Bang played with Erik Honoré in "Woodlands" (EP, 1988), and they have released two albums (2000, 2001).  He has also contributed to albums with Bertine Zetlitz, Bel Canto, and has written music for the film Ballen i øyet (2000).  In recent years he has played with Dhafer Youssef, and in 2004 he received the Gammleng Award i klassen studio, and together with musician colleague, Erik Honoré, he initiated "Punktfestivalen" in 2005.

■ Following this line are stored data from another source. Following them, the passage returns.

-- ==== Sys2Proof/Machine/Source.lean ====
section
/-! DEFINITION. The source side of transport: taking an operation, its flow, its sequence number and its outcome (R57, R175 to R182,
R189 to R202, R934, R940). -/
namespace Sys2Proof.Machine
open Sys2Proof

/-- Whether a source flow is the one an identifier names. -/
def SrcFlow.named (f : SrcFlow) (i : FlowId) : Bool :=
  f.dseat == i.seat.toNat && f.dgen == i.gen.toNat && f.dbrk == i.brk.val && f.lbl == i.lbl.val && f.sseat == i.sseat.toNat && f.sgen == i.sgen.toNat

/-- The source flow of brick `b` that an identifier names. -/
def State.flow (s : State) (b : Brick) (i : FlowId) : Option SrcFlow := (s.brick b).srcFlows.find? (fun f => f.named i)

/-- The identifier of a flow. -/
def SrcFlow.ident (f : SrcFlow) : FlowId :=
  { seat := BitVec.ofNat 16 f.dseat, gen := BitVec.ofNat 8 f.dgen, brk := brickOf f.dbrk, lbl := labelOf f.lbl, sseat := BitVec.ofNat 16 f.sseat,
    sgen := BitVec.ofNat 8 f.sgen }

/-- The state with a source flow changed. -/
def State.onFlow (s : State) (b : Brick) (i : FlowId) (g : SrcFlow → SrcFlow) : State :=
  s.onBrick b (fun B => { B with srcFlows := B.srcFlows.map (fun f => if f.named i then g f else f) })

/-- The state with one operation of a source flow changed. -/
def State.onOp (s : State) (b : Brick) (i : FlowId) (seq : Nat) (g : SrcOp → SrcOp) : State :=
  s.onFlow b i (fun f => { f with ops := f.ops.map (fun o => if o.seq = seq then g o else o) })

/-- An operation of a flow by its sequence number. -/
def SrcFlow.opAt (f : SrcFlow) (seq : Nat) : Option SrcOp := f.ops.find? (fun o => o.seq = seq)

/-- ACKS of a flow: every response with SEQ below the oldest operation without an outcome has come. It never passes a number whose operation was given
up unperformed, for which no response comes (R180, R198). -/
def SrcFlow.acksNow (f : SrcFlow) : Nat :=
  let a := match f.ops with
    | [] => f.next
    | o :: _ => o.seq
  match f.gap with
  | some g => min g a
  | none => a

/-- The tile that an issuer belongs to. -/
def issuerTile : Issuer → Option Nat
  | .masonLoad t _ => some t
  | .masonPosted t => some t
  | .masonWait t _ _ => some t
  | .masonRelm t => some t
  | .wchk t _ => some t
  | .sieve t _ => some t
  | _ => none

/-- A generation is newer than another when their difference modulo 256 lies in 1 to 127 (R177). -/
def newerGen (a b : Nat) : Bool := let d := (a + 256 - b % 256) % 256; decide (1 ≤ d ∧ d ≤ 127)

/-- Whether a final status of an operation leaves it Completed (R940). -/
def statusCompletes (opc status : Nat) : Bool :=
  status == 0 || (opc / 16 == 3 && (status == 0x20 || status == 0x21)) || (opc / 16 == 0 && (status == 0x40 || status == 0x41)) ||
  (opc / 16 == 5 && status == 0x5A)

/-! ### Outcomes -/

/-- The seat an address names from inside the package (R35, R36). -/
def State.realSeat (s : State) (a : Nat) : Nat := if addrSeat a = 0xFFFF then s.ownSeatNo else addrSeat a

/-- What an answered bond wait does to its slot (R254): 0x20 leaves it registered, 0x00 completes it and an acquire, and any other
answer makes it Done with the answer's status left to the mason. -/
def waitAnswered (t : Tile) (k : Nat) (status : Nat) (data : Bytes) (s : State) : State :=
  let c := BitVec.ofNat 64 (leNat (data.take 8))
  if status = 0x20 then
    tally t 57 1 (s.onSlot t k (fun w => if w.st = .opened then { w with registered := true, openedAt := s.now } else w))
  else if status = 0x00 then wakeSlot t k 0 c s
  else s.onSlot t k (fun w => if w.st = .opened then {} else w)

/-- Whether an answer to a WCHK ends the wait (R262): RSP 0x14 or 0x82, or a probe's 0x92. -/
def wchkLost (r : Result) : Bool :=
  (r.kind = .rejected && r.status = 0x14) || (r.kind = .unsettled && (r.status = 0x82 || r.status = 0x92))

/-- The outcome of an operation reaches its issuer (R57). Waits and wait checks are taken at once; every other outcome waits in `results` for the
issuer's own command. A store that did not complete drops the tile's mirror line (R222), and the fill of a load goes by its answer (R943). -/
def deliver (r : Result) (s : State) : State :=
  let s := match issuerTile r.issuer with
    | some t =>
      let t := tileOf t
      let s := if r.op.opc = 0x02 && r.kind ≠ .completed then storeFailedCopies t (s.canon r.op.addr.toNat) r.op.size s else s
      let s := match r.issuer with
        | .masonLoad _ n => if r.op.opc = 0x01 then answerFill t n (r.kind = .completed && r.status = 0) s else s
        | _ => s
      if (r.status = 0x40 || r.status = 0x41) && r.op.opc.toNat / 16 = 0 then tally t 62 1 s else s
    | none => s
  match r.issuer with
  | .masonWait t k _ =>
    let s := if r.kind = .completed then waitAnswered (tileOf t) k r.status r.data s
      else s.onSlot (tileOf t) k (fun w => if w.st = .opened ∧ ¬ w.registered then {} else w)
    { s with results := s.results ++ [r] }
  | .masonPosted _ =>
    if r.kind = .completed && r.status = 0 && r.op.opc.toNat / 16 ≠ 3 then s else { s with results := s.results ++ [r] }
  | .wchk t k =>
    let w := s.slot (tileOf t) k
    if wchkLost r && w.registered && s.canon w.bond.toNat = s.canon r.op.addr.toNat then loseWait (tileOf t) k s else s
  | .masonRelm _ => s
  | .wake _ => s
  | .engine _ => s
  | .outside tag => s.emit (.outcome tag (match r.kind with
      | .completed => 0
      | .rejected => 1
      | .unsettled => 2
      | .unreachable => 3
      | .inDoubt => 4) r.status r.data)
  | _ => { s with results := s.results ++ [r] }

He is one of Norway's most accomplished and influential producers and the epithet electronics guru has stayed with him for a long time and with good reason. Bang is the kind of musical innovator and bridge-builder who consistently manages to balance progressive thinking with popular appeal. He is always looking for ways of moving music and people forward, and by creating new meeting places and musical intersections he is the kind of person who makes events like "Scene Norway" possible. In addition to hosting "Punkt", Bang will also contribute to the opening concert where he will perform with one of his many musical collaborators, the celebrated Norwegian trumpet player Arve Henriksen.

John Kelman of the All About Jazz magazine, recognized Jason Moran & Jan Bang at the Moldejazz and Arve Henriksen/Jan Bang Double CD Release Show at the Punkt Festival, Kristiansand, Norway, September 2013, as one of his 25 "Best Live Shows of 2013".

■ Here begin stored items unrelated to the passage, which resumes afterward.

/-- A stored element merged with its delta (R339): one rounding, to BF16 in the BF16 case. -/
def foldMerge (op fmt m delta : Nat) : Nat :=
  if foldKind op = 0 && fmt = 5 then fmtBF16.enc ((fmtBF16.dec m).add (f32 delta)) else elemCombine (foldKind op) fmt m delta

/-- A sector's bytes merged with an entry. -/
def mergedSector (x : FoldEntry) (bs : Bytes) : Bytes :=
  elemBytes (foldWidth x.fmt) (List.zipWith (foldMerge x.op x.fmt) (elemsOf (foldWidth x.fmt) bs) x.deltas)

/-- Whether a code of a format is a NaN; integers are none. -/
def codeNan (fmt v : Nat) : Bool := if fmt = 4 || fmt = 5 then ((fmtFloat fmt).dec v).isNan else false

/-- The entry of a sector. -/
def foldEntryOf (s : State) (st : Stack) (sector : Nat) : Option FoldEntry := (s.stack st).fold.find? (fun x => x.sector = sector)

/-- An entry merged into the stack and freed (R337, R343): by read, combine and write-back. -/
def mergeEntry (st : Stack) (x : FoldEntry) (e : MemEnv) (s : State) : State :=
  let b := stackBrick st
  let s := s.onStack st (fun S => { S with fold := S.fold.erase x })
  let s := s.count (Reg.STK_RDCNT_SECT st) 1
  let (landed, s) := partialUpdate st (x.sector * 64) 64 (mergedSector x) e s
  let s := if landed then (s.flag (Reg.FOLD_ERR_POIS b)).raise 0x2005 [st.val, x.sector] else s
  let now' := s.bytes (stackKey st (physPage s st (x.sector / 64) * 4096 + x.sector % 64 * 64)) 64
  if (elemsOf (foldWidth x.fmt) now').any (codeNan x.fmt) then s.flag (Reg.FOLD_ERR_NANRES b) else s

/-- Every entry of a range of sectors merged, oldest first. -/
def mergeRange (st : Stack) (lo hi : Nat) (e : MemEnv) (s : State) : State :=
  s.each ((s.stack st).fold.filter (fun x => decide (lo ≤ x.sector ∧ x.sector < hi))) (fun s x => mergeEntry st x e s)

/-- Room for one more entry: at 4,096 the device evicts one of its choice. -/
def foldRoom (st : Stack) (e : MemEnv) (s : State) : State :=
  if (s.stack st).fold.length < 4096 then s else
  let (k, s) := s.draw 1
  match (s.stack st).fold[Config.freeIndex k % 4096]? with
  | some x => mergeEntry st x e s
  | none => s

/-- One contribution per element of one sector, from element `first` on, combined into the sector's entry (R337). -/
def foldSector (st : Stack) (sector op fmt first : Nat) (vs : List Nat) (e : MemEnv) (s : State) : State :=
  let s := match foldEntryOf s st sector with
    | some x => if x.op = op && x.fmt = fmt then s else mergeEntry st x e s
    | none => s
  let s := match foldEntryOf s st sector with
    | some _ => s
    | none =>
      let s := foldRoom st e s
      let x : FoldEntry := { sector := sector, op := op, fmt := fmt, deltas := List.replicate (64 / foldWidth fmt) (foldIdentity op fmt) }
      s.onStack st (fun S => { S with fold := S.fold ++ [x] })
  let upd := fun (x : FoldEntry) =>
    { x with deltas := x.deltas.mapIdx (fun i d => if first ≤ i && i < first + vs.length then foldInto op fmt d (vs.getD (i - first) 0) else d) }
  let s := s.onStack st (fun S => { S with fold := S.fold.map (fun x => if x.sector = sector then upd x else x) })
  let nan := match foldEntryOf s st sector with
    | some x => ((x.deltas.drop first).take vs.length).any (codeNan (if op = 0x21 && fmt = 5 then 4 else fmt))
    | none => false
  let s := s.count (Reg.FOLD_CNT_ELEMS st) vs.length
  if nan then s.flag (Reg.FOLD_ERR_NANRES (stackBrick st)) else s

/-- A class-0x2 request on a stack (R332 to R336, R344). -/
def foldOp (st : Stack) (off op aux : Nat) (data : Bytes) (e : MemEnv) (s : State) : Reply × State :=
  if op = 0x20 || 0x24 ≤ op then ((0x01, []), s) else
  if !(aux = 0 || aux = 1 || aux = 4 || aux = 5) then ((0x31, []), s) else
  let w := foldWidth aux
  if data.length = 0 || data.length % w ≠ 0 || off % w ≠ 0 || off / 512 ≠ (off + data.length - 1) / 512 then ((0x32, []), s)
  else if !foldMode s st (off / granuleSize) then ((0x30, []), wrongMode st (off / granuleSize) op s)
  else
    ((0x00, []), s.each (piecesOf 64 off data.length) (fun s p =>
      foldSector st (p.1 / 64) op aux (p.1 % 64 / w) (elemsOf w ((data.drop (p.1 - off)).take p.2)) e s))

/-! ### Fold-mode reads and stores (R334, R337, R338) -/

/-- A read of a fold-mode granule: through the controller, merged with the deltas of its entries. -/
def foldRead (st : Stack) (off n : Nat) (e : MemEnv) (s : State) : Bytes × Bool × State :=
  let grout := groutSize s st off n
  let (bs, bad, s) := (piecesOf 64 off n).foldl (fun (acc : Bytes × Bool × State) p =>
    let (bs, bad, s) := acc
    let o := p.1 / 64 * 64
    let (sec, bad', s) := stackRead st o 64 e s
    let sec := match foldEntryOf s st (p.1 / 64) with
      | some x => mergedSector x sec
      | none => sec
    let s := if grout then s else s.count (Reg.STK_RDCNT_SECT st) 1
    (bs ++ (sec.drop (p.1 - o)).take p.2, bad || bad', s)) ([], false, s)
  (bs, bad, if grout then s.count (Reg.STK_GRCNT_READS st) 1 else s)

/-- A store to a fold-mode granule: entries of its sectors merge first. -/
def foldStore (st : Stack) (off : Nat) (bs : Bytes) (e : MemEnv) (s : State) : Bool × State :=
  (piecesOf 64 off bs.length).foldl (fun (acc : Bool × State) p =>
    let (landed, s) := acc
    let s := mergeRange st (p.1 / 64) (p.1 / 64 + 1) e s
    let (bad, s) := partialWrite st p.1 ((bs.drop (p.1 - off)).take p.2) e s
    (landed || bad, s)) (false, s)

/-! ### A home's access to its stack, in either mode -/

/-- A read of `n` bytes of a stack's window within one 512 B block. -/
def homeRead (st : Stack) (off n : Nat) (e : MemEnv) (s : State) : Bytes × Bool × State :=
  if foldMode s st (off / granuleSize) then foldRead st off n e s else bedRead st off n e s

/-- A store into a stack's window within one 512 B block. -/
def homeWrite (st : Stack) (off : Nat) (bs : Bytes) (e : MemEnv) (s : State) : Bool × State :=
  if foldMode s st (off / granuleSize) then foldStore st off bs e s else bedStore st off bs e s

/-- A LOAD at its home in a stack (R161, R379): 0x41 with undefined bytes where any byte is poisoned. -/
def homeLoad (st : Stack) (off n : Nat) (e : MemEnv) (s : State) : Reply × State :=
  let (bs, bad, s) := homeRead st off n e s
  if bad then
    let (free, s) := s.freeBytes n
    ((0x41, free), s)
  else ((0x00, bs), s)

/-- A STORE at its home in a stack (R161, R379). -/
def homeStore (st : Stack) (off : Nat) (bs : Bytes) (e : MemEnv) (s : State) : Reply × State :=
  let (landed, s) := homeWrite st off bs e s
  ((if landed then 0x40 else 0x00, []), s)

/-- Whether an operation on a stack has to go to its controller (it is then held while the controller holds its page, R394, R402). -/
def needsStack (s : State) (st : Stack) (off opc : Nat) (n : Nat) : Bool :=
  foldMode s st (off / granuleSize) || opc / 16 = 2 ||
  (if opc = 0x02 then (piecesOf 64 off n).any (fun p => p.2 ≠ 64 && !sectorHeld s st p.1) else !allHeld s st off n)

/-- Whether the controller of a stack is ON: domain 136 + n (R291). -/
def stackOn (s : State) (st : Stack) : Bool := s.rd (Reg.PWR_DOM_CUR (136 + st.val)) == 3

/-- Whether the granule of an offset is being changed (R346). -/
def changeHeld (s : State) (st : Stack) (off : Nat) : Bool :=
  match (s.stack st).change with
  | some (g, _, _) => off / granuleSize == g
  | none => false

/-- Whether an operation at a home is held now: its stack has lost PHY training (R351), its granule is being changed (R346), or its page is
being moved (R394). -/
def homeHeld (s : State) (st : Stack) (off opc n : Nat) : Bool :=
  let S := s.stack st
  (S.phyLost && needsStack s st off opc n) ||
  changeHeld s st off ||
  (match S.install with
    | some (p, _, _) => off / 4096 == p && needsStack s st off opc n
    | none => false)

/-! ### Commands -/

/-! ### The grout path (R316 to R318) -/

/-- Whether a read takes the grout path (R316): small enough, and of a fold-mode granule or missing in the bed cache. -/
def takesGrout (s : State) (st : Stack) (off n : Nat) : Bool :=
  groutSize s st off n && (foldMode s st (off / granuleSize) || !allHeld s st off n)

/-- A grout read of a stack by window offset: its pseudo-channel is that of the page it is remapped to (R311, R393). -/
def groutRead (s : State) (st : Stack) (off n : Nat) (use : GroutUse) : GroutRead :=
  { off := off, n := n, pc := pseudoChannel (physPage s st (off / 4096) * 4096 + off % 4096), use := use }

/-- Entries of one pseudo-channel's grout queue, and of the intake (R317). -/
def groutDepth : Nat := 8
def intakeDepth : Nat := 64

/-- Whether the intake has room for one more read (R317). -/
def groutRoom (s : State) (st : Stack) : Bool := decide ((s.stack st).groutIn.length < intakeDepth)

/-- A read enters the intake, and every read there whose pseudo-channel queue has room moves on, past reads to other pseudo-channels (R317). -/
def groutEnter (st : Stack) (x : GroutRead) (s : State) : State :=
  s.onStack st (fun S =>
    let m := (S.groutIn ++ [x]).foldl (fun (acc : List GroutRead × List GroutRead) y =>
      if (acc.1.filter (fun z => z.pc = y.pc)).length < groutDepth then (acc.1 ++ [y], acc.2) else (acc.1, acc.2 ++ [y])) (S.groutQ, [])
    { S with groutQ := m.1, groutIn := m.2 })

Bang has also appeared live at Music Tech Fest Berlin in 2016  with Mercury nominee Eska in a unique one-off improvised performance.

Honors
Gammleng Award 2004, in the class Studio

Discography
Solo
1989: Frozen Feelings (CBS) - featuring Morten Harket and Sidsel Endresen; the title song was the credit soundtrack of the Icelandic movie Foxtrot (1988; director: Jón Tryggvason)
1998: Pop Killer (Virgin), nominated for Spellemannprisen 1999 in the class Dance. Featuring contributions from Nils Petter Molvær, Arild Andersen, DJ Strangefruit and Bugge Wesseltoft
2010: ...And Poppies from Kandahar (Samadhisound)
2013: Narrative from the Subtropics (Jazzland)
2013: Victoria (Jazzland), with Erik Honoré, Gaute Storaas, Arve Henriksen

With Erik Honoré
2000: Birth Wish (Pan m), with contributions from Arve Henriksen and Christian Wallumrød
2001: Going Nine Ways from Wednesday (Pan m), with Nils Christian Moe-Repstad]and Anne Marie Almedal
2006: Crime Scenes (Punkt, 2006; Jazzland, 2007)
2008: Live Remixes Vol. 1 (Jazzland) - Featuring Sidsel Endresen and Jon Hassell

With Eivind Aarset
2004: Connected (Jazzland)
2007: Sonic Codex (Jazzland)
2012: Dream Logic (ECM)

With Eivind Aarset and Seán Mac Erlaine
2018: Music for Empty Ears (Ergodos)

With David Sylvian, Erik Honoré, Arve Henriksen and Sidsel Endresen
2012: Uncommon Deities (Samadhisound)

With Erik Honoré, Gaute Storaas and Arve Henriksen
2013: Knut Hamsun's "Victoria" - Soundtrack (Jazzland)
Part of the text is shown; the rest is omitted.